We tumbled down the boulder field to the side of Loch Coir a Ghrunnda. It was well past midnight and we were shot, it was time to relax a little and the realities of the time and effort spent getting there overtook us.

We walked the banks of the loch and picked a spot for the night. We found some nice big grooves in the rock to keep us put, we were bivying – it’s no place for a tent up here, and got to unpacking and setting up camp.
It wasn’t too cold, just nice with some light insulation on and a cuppa and some soup was just enough, it was too late for a big dinner. I pitched a tarp over the cooking spot and where our heads were, just for a little extra protection. As clear and windless as it was with stars sparkling above us, you just never know.
We settled down, the sky had lightened, Bloody hell, 3am. Aye, time for bed.
Who knows what the day would bring.

Previous and Devious

8 Comments

  1. Ahh some of these photies and words bring back some vivid memories of my own. I remember Loch Coir a Ghrunnda as a very welcome lunch stop for a very footsore Sandy. Scarpa Manta’s in Summer were maybe a little overkill perhaps. Then it was up on to the ridge with all the tops in between before a truly horrific descent of the Sgumain stone chute where there was more than one twisted ankle.

    I’d go back, better equipped and better prepared in a heartbeat!

  2. Is the bridge the one on the Fort William to Mallaig line? It looks like the one I stood under about 30 years ago.

  3. PTC* says:

    Sorry for the lack of reply!

    Sandy, maybe not, we both had trainers on and half of mine are still stuck to the rock up there :0)

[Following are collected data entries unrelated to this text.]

-- ==== Sys2Proof/Laws/State.lean ====
section
/-! SUPPORT. Each update of the state and of the block, field by field, so that no proof unfolds a record update. -/

namespace Sys2Proof.Machine

open Sys2Proof

/-! The state -/

@[simp] theorem State.run_chip (s : State) (t : Nat) (f : Chip → Chip) : (s.run t f).chip = s.chip.run t f := rfl
@[simp] theorem State.run_pending (s : State) (t : Nat) (f : Chip → Chip) : (s.run t f).pending = s.pending := rfl
@[simp] theorem State.run_pairs (s : State) (t : Nat) (f : Chip → Chip) : (s.run t f).pairs = s.pairs := rfl
@[simp] theorem State.runPairs_pending (s : State) (t : Nat) (f : Chip → List HostPair → Chip × List HostPair) :
    (s.runPairs t f).pending = s.pending := rfl
theorem State.runPairs_chip (s : State) (t : Nat) (f : Chip → List HostPair → Chip × List HostPair) :
    (s.runPairs t f).chip = (f (s.chip.run t fun c => c) s.pairs).1 := rfl
theorem State.runPairs_pairs (s : State) (t : Nat) (f : Chip → List HostPair → Chip × List HostPair) :
    (s.runPairs t f).pairs = (f (s.chip.run t fun c => c) s.pairs).2 := rfl

/-- A step takes the command at the front of the queue. -/
theorem step_cons (s : State) (i : Instr) (r : List Instr) (h : s.pending = i :: r) :
    step s = exec i { s with pending := r } := by simp [step, h]

/-- A step on an empty queue idles. -/
theorem step_nil (s : State) (h : s.pending = []) : step s = .next s := by simp [step, h]

namespace Chip

/-! setReg -/

@[simp] theorem setReg_now (c : Chip) (r : Reg) (i x v : Nat) : (c.setReg r i x v).now = c.now := rfl
@[simp] theorem setReg_stepped (c : Chip) (r : Reg) (i x v : Nat) : (c.setReg r i x v).stepped = c.stepped := rfl
@[simp] theorem setReg_out (c : Chip) (r : Reg) (i x v : Nat) : (c.setReg r i x v).out = c.out := rfl
@[simp] theorem setReg_freeCtr (c : Chip) (r : Reg) (i x v : Nat) : (c.setReg r i x v).freeCtr = c.freeCtr := rfl
@[simp] theorem setReg_latches (c : Chip) (r : Reg) (i x v : Nat) : (c.setReg r i x v).latches = c.latches := rfl
@[simp] theorem setReg_hostMem (c : Chip) (r : Reg) (i x v : Nat) : (c.setReg r i x v).hostMem = c.hostMem := rfl
@[simp] theorem setReg_hostPorts (c : Chip) (r : Reg) (i x v : Nat) : (c.setReg r i x v).hostPorts = c.hostPorts := rfl
@[simp] theorem setReg_phase (c : Chip) (r : Reg) (i x v : Nat) : (c.setReg r i x v).phase = c.phase := rfl
@[simp] theorem setReg_cmds (c : Chip) (r : Reg) (i x v : Nat) : (c.setReg r i x v).cmds = c.cmds := rfl
@[simp] theorem setReg_cmdSeq (c : Chip) (r : Reg) (i x v : Nat) : (c.setReg r i x v).cmdSeq = c.cmdSeq := rfl
@[simp] theorem setReg_agents (c : Chip) (r : Reg) (i x v : Nat) : (c.setReg r i x v).agents = c.agents := rfl
@[simp] theorem setReg_ctxs (c : Chip) (r : Reg) (i x v : Nat) : (c.setReg r i x v).ctxs = c.ctxs := rfl
@[simp] theorem setReg_confReleased (c : Chip) (r : Reg) (i x v : Nat) : (c.setReg r i x v).confReleased = c.confReleased := rfl
@[simp] theorem setReg_fwDigest (c : Chip) (r : Reg) (i x v : Nat) : (c.setReg r i x v).fwDigest = c.fwDigest := rfl
@[simp] theorem setReg_fwVersion (c : Chip) (r : Reg) (i x v : Nat) : (c.setReg r i x v).fwVersion = c.fwVersion := rfl
@[simp] theorem setReg_fwFrom (c : Chip) (r : Reg) (i x v : Nat) : (c.setReg r i x v).fwFrom = c.fwFrom := rfl
@[simp] theorem setReg_hen (c : Chip) (r : Reg) (i x v : Nat) : (c.setReg r i x v).hen = c.hen := rfl
@[simp] theorem setReg_plan (c : Chip) (r : Reg) (i x v : Nat) : (c.setReg r i x v).plan = c.plan := rfl
@[simp] theorem setReg_planMram (c : Chip) (r : Reg) (i x v : Nat) : (c.setReg r i x v).planMram = c.planMram := rfl
@[simp] theorem setReg_slices (c : Chip) (r : Reg) (i x v : Nat) : (c.setReg r i x v).slices = c.slices := rfl
@[simp] theorem setReg_sliceOrder (c : Chip) (r : Reg) (i x v : Nat) : (c.setReg r i x v).sliceOrder = c.sliceOrder := rfl
@[simp] theorem setReg_sliceNums (c : Chip) (r : Reg) (i x v : Nat) : (c.setReg r i x v).sliceNums = c.sliceNums := rfl
@[simp] theorem setReg_heldAdmits (c : Chip) (r : Reg) (i x v : Nat) : (c.setReg r i x v).heldAdmits = c.heldAdmits := rfl
@[simp] theorem setReg_farOut (c : Chip) (r : Reg) (i x v : Nat) : (c.setReg r i x v).farOut = c.farOut := rfl
@[simp] theorem setReg_clusters (c : Chip) (r : Reg) (i x v : Nat) : (c.setReg r i x v).clusters = c.clusters := rfl
@[simp] theorem setReg_mgr (c : Chip) (r : Reg) (i x v : Nat) : (c.setReg r i x v).mgr = c.mgr := rfl
@[simp] theorem setReg_standby (c : Chip) (r : Reg) (i x v : Nat) : (c.setReg r i x v).standby = c.standby := rfl
@[simp] theorem setReg_time (c : Chip) (r : Reg) (i x v : Nat) : (c.setReg r i x v).time = c.time := rfl
@[simp] theorem setReg_grid (c : Chip) (r : Reg) (i x v : Nat) : (c.setReg r i x v).grid = c.grid := rfl
@[simp] theorem setReg_verifyDue (c : Chip) (r : Reg) (i x v : Nat) : (c.setReg r i x v).verifyDue = c.verifyDue := rfl
@[simp] theorem setReg_verify (c : Chip) (r : Reg) (i x v : Nat) : (c.setReg r i x v).verify = c.verify := rfl
@[simp] theorem setReg_circuitSeen (c : Chip) (r : Reg) (i x v : Nat) : (c.setReg r i x v).circuitSeen = c.circuitSeen := rfl
@[simp] theorem setReg_leases (c : Chip) (r : Reg) (i x v : Nat) : (c.setReg r i x v).leases = c.leases := rfl
@[simp] theorem setReg_parts (c : Chip) (r : Reg) (i x v : Nat) : (c.setReg r i x v).parts = c.parts := rfl
@[simp] theorem setReg_faults (c : Chip) (r : Reg) (i x v : Nat) : (c.setReg r i x v).faults = c.faults := rfl
@[simp] theorem setReg_devFaults (c : Chip) (r : Reg) (i x v : Nat) : (c.setReg r i x v).devFaults = c.devFaults := rfl
@[simp] theorem setReg_channels (c : Chip) (r : Reg) (i x v : Nat) : (c.setReg r i x v).channels = c.channels := rfl
@[simp] theorem setReg_lockKept (c : Chip) (r : Reg) (i x v : Nat) : (c.setReg r i x v).lockKept = c.lockKept := rfl
@[simp] theorem setReg_cutTxns (c : Chip) (r : Reg) (i x v : Nat) : (c.setReg r i x v).cutTxns = c.cutTxns := rfl
@[simp] theorem setReg_outPowered (c : Chip) (r : Reg) (i x v : Nat) : (c.setReg r i x v).outPowered = c.outPowered := rfl
@[simp] theorem setReg_reinstating (c : Chip) (r : Reg) (i x v : Nat) : (c.setReg r i x v).reinstating = c.reinstating := rfl
@[simp] theorem setReg_beats (c : Chip) (r : Reg) (i x v : Nat) : (c.setReg r i x v).beats = c.beats := rfl
@[simp] theorem setReg_down (c : Chip) (r : Reg) (i x v : Nat) : (c.setReg r i x v).down = c.down := rfl
@[simp] theorem setReg_blob (c : Chip) (r : Reg) (i x v : Nat) : (c.setReg r i x v).blob = c.blob := rfl
@[simp] theorem setReg_mram (c : Chip) (r : Reg) (i x v : Nat) : (c.setReg r i x v).mram = c.mram := rfl
@[simp] theorem setReg_dies (c : Chip) (r : Reg) (i x v : Nat) : (c.setReg r i x v).dies = c.dies := rfl
@[simp] theorem setReg_sensors (c : Chip) (r : Reg) (i x v : Nat) : (c.setReg r i x v).sensors = c.sensors := rfl
@[simp] theorem setReg_tjs (c : Chip) (r : Reg) (i x v : Nat) : (c.setReg r i x v).tjs = c.tjs := rfl
@[simp] theorem setReg_cool (c : Chip) (r : Reg) (i x v : Nat) : (c.setReg r i x v).cool = c.cool := rfl
@[simp] theorem setReg_tripped (c : Chip) (r : Reg) (i x v : Nat) : (c.setReg r i x v).tripped = c.tripped := rfl
@[simp] theorem setReg_readings (c : Chip) (r : Reg) (i x v : Nat) : (c.setReg r i x v).readings = c.readings := rfl
@[simp] theorem setReg_rails (c : Chip) (r : Reg) (i x v : Nat) : (c.setReg r i x v).rails = c.rails := rfl
@[simp] theorem setReg_railsAt (c : Chip) (r : Reg) (i x v : Nat) : (c.setReg r i x v).railsAt = c.railsAt := rfl
@[simp] theorem setReg_refLost (c : Chip) (r : Reg) (i x v : Nat) : (c.setReg r i x v).refLost = c.refLost := rfl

    Marc, that’s the one Glenfinnan viaduct, lovely structure and world famous now because of Harry Potter.

  4. DavidG says:

    The day would bring a bimble over Head over Sgurr nan Eag by the looks of the last photo.

    My penultimate and last Munros looking fine on the sky line.

    Happy days (or actually not so happy, given the clag and the 50mph gusts)

  5. bsmith_90 says:

    Looks like a cracking trip, a suitable replacement for the Haglofs party!

  6. PTC* says:

    Jeez, where have I been? Catching up imminently!

  7. bsmith_90 says:

    Just tell everyone you were on TGO ;o)

  8. PTC* says:

    As long as I don’t have to walk the last bits on tarmac to the coast!